» YOUR ASSIGNMENT: Please write out all of the records below exactly as they appear.

» DATA RECORDS:
═══

/-- The seam lane group that a link crosses, when its ends lie in different fields: 0 to 41 by row for the
vertical seams, then by column for the two horizontal ones (R151).
(DESIGN CHOICE: assumption 56) -/
def seamOf (s : State) (c d : Nat) : Option Nat :=
  match neighbour s c d with
  | none => none
  | some n =>
    let a := physOf s (plotOf c)
    let b := physOf s (plotOf n)
    if fieldOf a = fieldOf b then none
    else if fieldOf a / 2 = fieldOf b / 2 then some (a / 42)
    else some (42 + 42 * min (fieldOf a / 2) (fieldOf b / 2) + (if a / 42 < b / 42 then a % 42 else b % 42))

/-- State of the seam lane group of a link: 0 in use, 1 fenced after a failed calibration, 2 fenced while its
sides differ in frequency, 3 held for recalibration (R153 to R156), 4 failed. -/
def seamState (s : State) (c d : Nat) : Nat :=
  match seamOf s c d with
  | some g => fget zeroNat s.seams g
  | none => 0

/-- The link exists on the grid, within one partition (R146, R157). -/
def linkExists (s : State) (c d : Nat) : Bool :=
  match neighbour s c d with
  | none => false
  | some n => coreOk s n && decide (fnOfCore s n = fnOfCore s c)

/-- The link leads to a quadrant that is fenced or without power, or its seam group is fenced (R154, R157). -/
def linkOff (s : State) (c d : Nat) : Bool :=
  decide (seamState s c d = 1 ∨ seamState s c d = 2 ∨ seamState s c d = 4)
    || (match neighbour s c d with
        | some n => let q := quadOf (physOf s (plotOf n)); decide (csrFld s aPwrDomain q q = 0 ∨ csrFld s aPwrDomain (32 + q) (32 + q) = 1)
        | none => false)

/-- The link is fenced: by the steward, or because it crosses a partition boundary (R157). -/
def linkFenced (s : State) (c d : Nat) : Bool := !linkExists s c d || linkOff s c d

/-! ## The schedule table (R158) -/

def sched (k : Core) (e : Nat) : Word := creg k (oFurSched e)
def schEn (w : Word) (d : Nat) : Bool := bit w (11 * d + 10)
def schSrc (w : Word) (d : Nat) : Nat := bits w (11 * d + 9) (11 * d + 5)
def schDst (w : Word) (d : Nat) : Nat := bits w (11 * d + 4) (11 * d)

/-- Entries of the table in use: up to and including the first LAST, else all 256. -/
def schedLen (k : Core) : Nat :=
  match (List.range 256).find? (fun e => bit (sched k e) 63) with
  | some e => e + 1
  | none => 256

/-- First entry from e on, within n steps and wrapping, in which link d is enabled. -/
def nextEntry (k : Core) (d len : Nat) : Nat → Nat → Option Nat
  | 0, _ => none
  | n + 1, e =>
    if schEn (sched k (e % len)) d then some (e % len) else nextEntry k d len n (e + 1)

def emptyPass (_ : Nat) : List QEntry := []
def getPass (k : Core) (i : Nat) : List QEntry := fget emptyPass k.pass i

/-- Sources used in the table: source and direction, for every enabled move. -/
def schedMoves (k : Core) : List (Nat × Nat × Nat) :=
  (List.range (schedLen k)).flatMap (fun e =>
    (List.range 4).filterMap (fun d =>
      if schEn (sched k e) d then some (schSrc (sched k e) d, d, schDst (sched k e) d) else none))

/-- The check of R158. -/
def schedOk (s : State) (c : Nat) : Bool :=
  let k := getCore s c
  let ms := schedMoves k
  ms.all (fun m => decide (m.1 < 20) && decide (m.2.2 < 20)
      && (decide (16 ≤ m.1) || decide (qKind k m.1 = 2)) && !linkFenced s c m.2.1
      && ms.all (fun n => decide (n.1 ≠ m.1) || decide (n.2.1 = m.2.1)))

/-- Each pointer at the first entry in which its link is enabled, move counts zero (R158). -/
def startPointers (k : Core) : Core :=
  (List.range 4).foldl (fun k d =>
    let p := (nextEntry k d (schedLen k) (schedLen k) 0).getD 0
    setLink k d { getLink k d with ptr := p, moves := 0 }) k

/-- Setting FUR_CTL.RUN: the check passes and the switch starts, or RUN reads 0 and SCHED_REJECT is
set. RUN already 1 changes nothing. -/
def startSwitch (s : State) (c : Nat) : State :=
  let k := getCore s c
  if cfld k oFurCtl 63 63 = 1 then s
  else if schedOk s c then setCore s c (setCfld (startPointers k) oFurCtl 63 63 1)
  else setCore s c (setCfld k oFurStat 60 60 1)

/-- SWITCH_RUN_START (R158). -/
def execSwitchRunStart (c : Nat) (s : State) : Out := .next (startSwitch s c)

/-- The stored bits of FUR_SCHED_e. -/
def schedMask : Word := 0x80FF0FFFFFFFFFFF#64

/-- A write of FUR_SCHED_e (R158). -/
def writeSched (k : Core) (e : Nat) (v : Word) : Core :=
  if cfld k oFurCtl 63 63 = 1 then setCfld k oFurStat 60 60 1
  else setCreg k (oFurSched e) (v &&& schedMask)

/-- SCHEDULE_WRITE (R158). -/
def execScheduleWrite (c e : Nat) (v : Word) (s : State) : Out :=
  .next (if e < 256 then updCore s c (fun k => writeSched k e v) else s)

/-! ## Moves, arrivals, credits (R148, R149, R159 to R162) -/

/-- The seeding value of a credit counter (R160). -/
def creditInit (target : Nat) : Nat := if target < 16 then 16 else 4

/-- Credits left for a target of a link. -/
def credits (l : Link) (target : Nat) : Nat := creditInit target - fget zeroNat l.used target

═══

» REPLY TO THE TASK:
/-- The seam lane group that a link crosses, when its ends lie in different fields: 0 to 41 by row for the
vertical seams, then by column for the two horizontal ones (R151).
(DESIGN CHOICE: assumption 56) -/
def seamOf (s : State) (c d : Nat) : Option Nat :=
  match neighbour s c d with
  | none => none
  | some n =>
    let a := physOf s (plotOf c)
    let b := physOf s (plotOf n)
    if fieldOf a = fieldOf b then none
    else if fieldOf a / 2 = fieldOf b / 2 then some (a / 42)
    else some (42 + 42 * min (fieldOf a / 2) (fieldOf b / 2) + (if a / 42 < b / 42 then a % 42 else b % 42))

/-- State of the seam lane group of a link: 0 in use, 1 fenced after a failed calibration, 2 fenced while its
sides differ in frequency, 3 held for recalibration (R153 to R156), 4 failed. -/
def seamState (s : State) (c d : Nat) : Nat :=
  match seamOf s c d with
  | some g => fget zeroNat s.seams g
  | none => 0

/-- The link exists on the grid, within one partition (R146, R157). -/
def linkExists (s : State) (c d : Nat) : Bool :=
  match neighbour s c d with
  | none => false
  | some n => coreOk s n && decide (fnOfCore s n = fnOfCore s c)

/-- The link leads to a quadrant that is fenced or without power, or its seam group is fenced (R154, R157). -/
def linkOff (s : State) (c d : Nat) : Bool :=
  decide (seamState s c d = 1 ∨ seamState s c d = 2 ∨ seamState s c d = 4)
    || (match neighbour s c d with
        | some n => let q := quadOf (physOf s (plotOf n)); decide (csrFld s aPwrDomain q q = 0 ∨ csrFld s aPwrDomain (32 + q) (32 + q) = 1)
        | none => false)

/-- The link is fenced: by the steward, or because it crosses a partition boundary (R157). -/
def linkFenced (s : State) (c d : Nat) : Bool := !linkExists s c d || linkOff s c d

/-! ## The schedule table (R158) -/

def sched (k : Core) (e : Nat) : Word := creg k (oFurSched e)
def schEn (w : Word) (d : Nat) : Bool := bit w (11 * d + 10)
def schSrc (w : Word) (d : Nat) : Nat := bits w (11 * d + 9) (11 * d + 5)
def schDst (w : Word) (d : Nat) : Nat := bits w (11 * d + 4) (11 * d)

/-- Entries of the table in use: up to and including the first LAST, else all 256. -/
def schedLen (k : Core) : Nat :=
  match (List.range 256).find? (fun e => bit (sched k e) 63) with
  | some e => e + 1
  | none => 256

/-- First entry from e on, within n steps and wrapping, in which link d is enabled. -/
def nextEntry (k : Core) (d len : Nat) : Nat → Nat → Option Nat
  | 0, _ => none
  | n + 1, e =>
    if schEn (sched k (e % len)) d then some (e % len) else nextEntry k d len n (e + 1)

def emptyPass (_ : Nat) : List QEntry := []
def getPass (k : Core) (i : Nat) : List QEntry := fget emptyPass k.pass i

/-- Sources used in the table: source and direction, for every enabled move. -/
def schedMoves (k : Core) : List (Nat × Nat × Nat) :=
  (List.range (schedLen k)).flatMap (fun e =>
    (List.range 4).filterMap (fun d =>
      if schEn (sched k e) d then some (schSrc (sched k e) d, d, schDst (sched k e) d) else none))

/-- The check of R158. -/
def schedOk (s : State) (c : Nat) : Bool :=
  let k := getCore s c
  let ms := schedMoves k
  ms.all (fun m => decide (m.1 < 20) && decide (m.2.2 < 20)
      && (decide (16 ≤ m.1) || decide (qKind k m.1 = 2)) && !linkFenced s c m.2.1
      && ms.all (fun n => decide (n.1 ≠ m.1) || decide (n.2.1 = m.2.1)))

/-- Each pointer at the first entry in which its link is enabled, move counts zero (R158). -/
def startPointers (k : Core) : Core :=
  (List.range 4).foldl (fun k d =>
    let p := (nextEntry k d (schedLen k) (schedLen k) 0).getD 0
    setLink k d { getLink k d with ptr := p, moves := 0 }) k

/-- Setting FUR_CTL.RUN: the check passes and the switch starts, or RUN reads 0 and SCHED_REJECT is
set. RUN already 1 changes nothing. -/
def startSwitch (s : State) (c : Nat) : State :=
  let k := getCore s c
  if cfld k oFurCtl 63 63 = 1 then s
  else if schedOk s c then setCore s c (setCfld (startPointers k) oFurCtl 63 63 1)
  else setCore s c (setCfld k oFurStat 60 60 1)

/-- SWITCH_RUN_START (R158). -/
def execSwitchRunStart (c : Nat) (s : State) : Out := .next (startSwitch s c)

/-- The stored bits of FUR_SCHED_e. -/
def schedMask : Word := 0x80FF0FFFFFFFFFFF#64

/-- A write of FUR_SCHED_e (R158). -/
def writeSched (k : Core) (e : Nat) (v : Word) : Core :=
  if cfld k oFurCtl 63 63 = 1 then setCfld k oFurStat 60 60 1
  else setCreg k (oFurSched e) (v &&& schedMask)

/-- SCHEDULE_WRITE (R158). -/
def execScheduleWrite (c e : Nat) (v : Word) (s : State) : Out :=
  .next (if e < 256 then updCore s c (fun k => writeSched k e v) else s)

/-! ## Moves, arrivals, credits (R148, R149, R159 to R162) -/

/-- The seeding value of a credit counter (R160). -/
def creditInit (target : Nat) : Nat := if target < 16 then 16 else 4

/-- Credits left for a target of a link. -/
def credits (l : Link) (target : Nat) : Nat := creditInit target - fget zeroNat l.used target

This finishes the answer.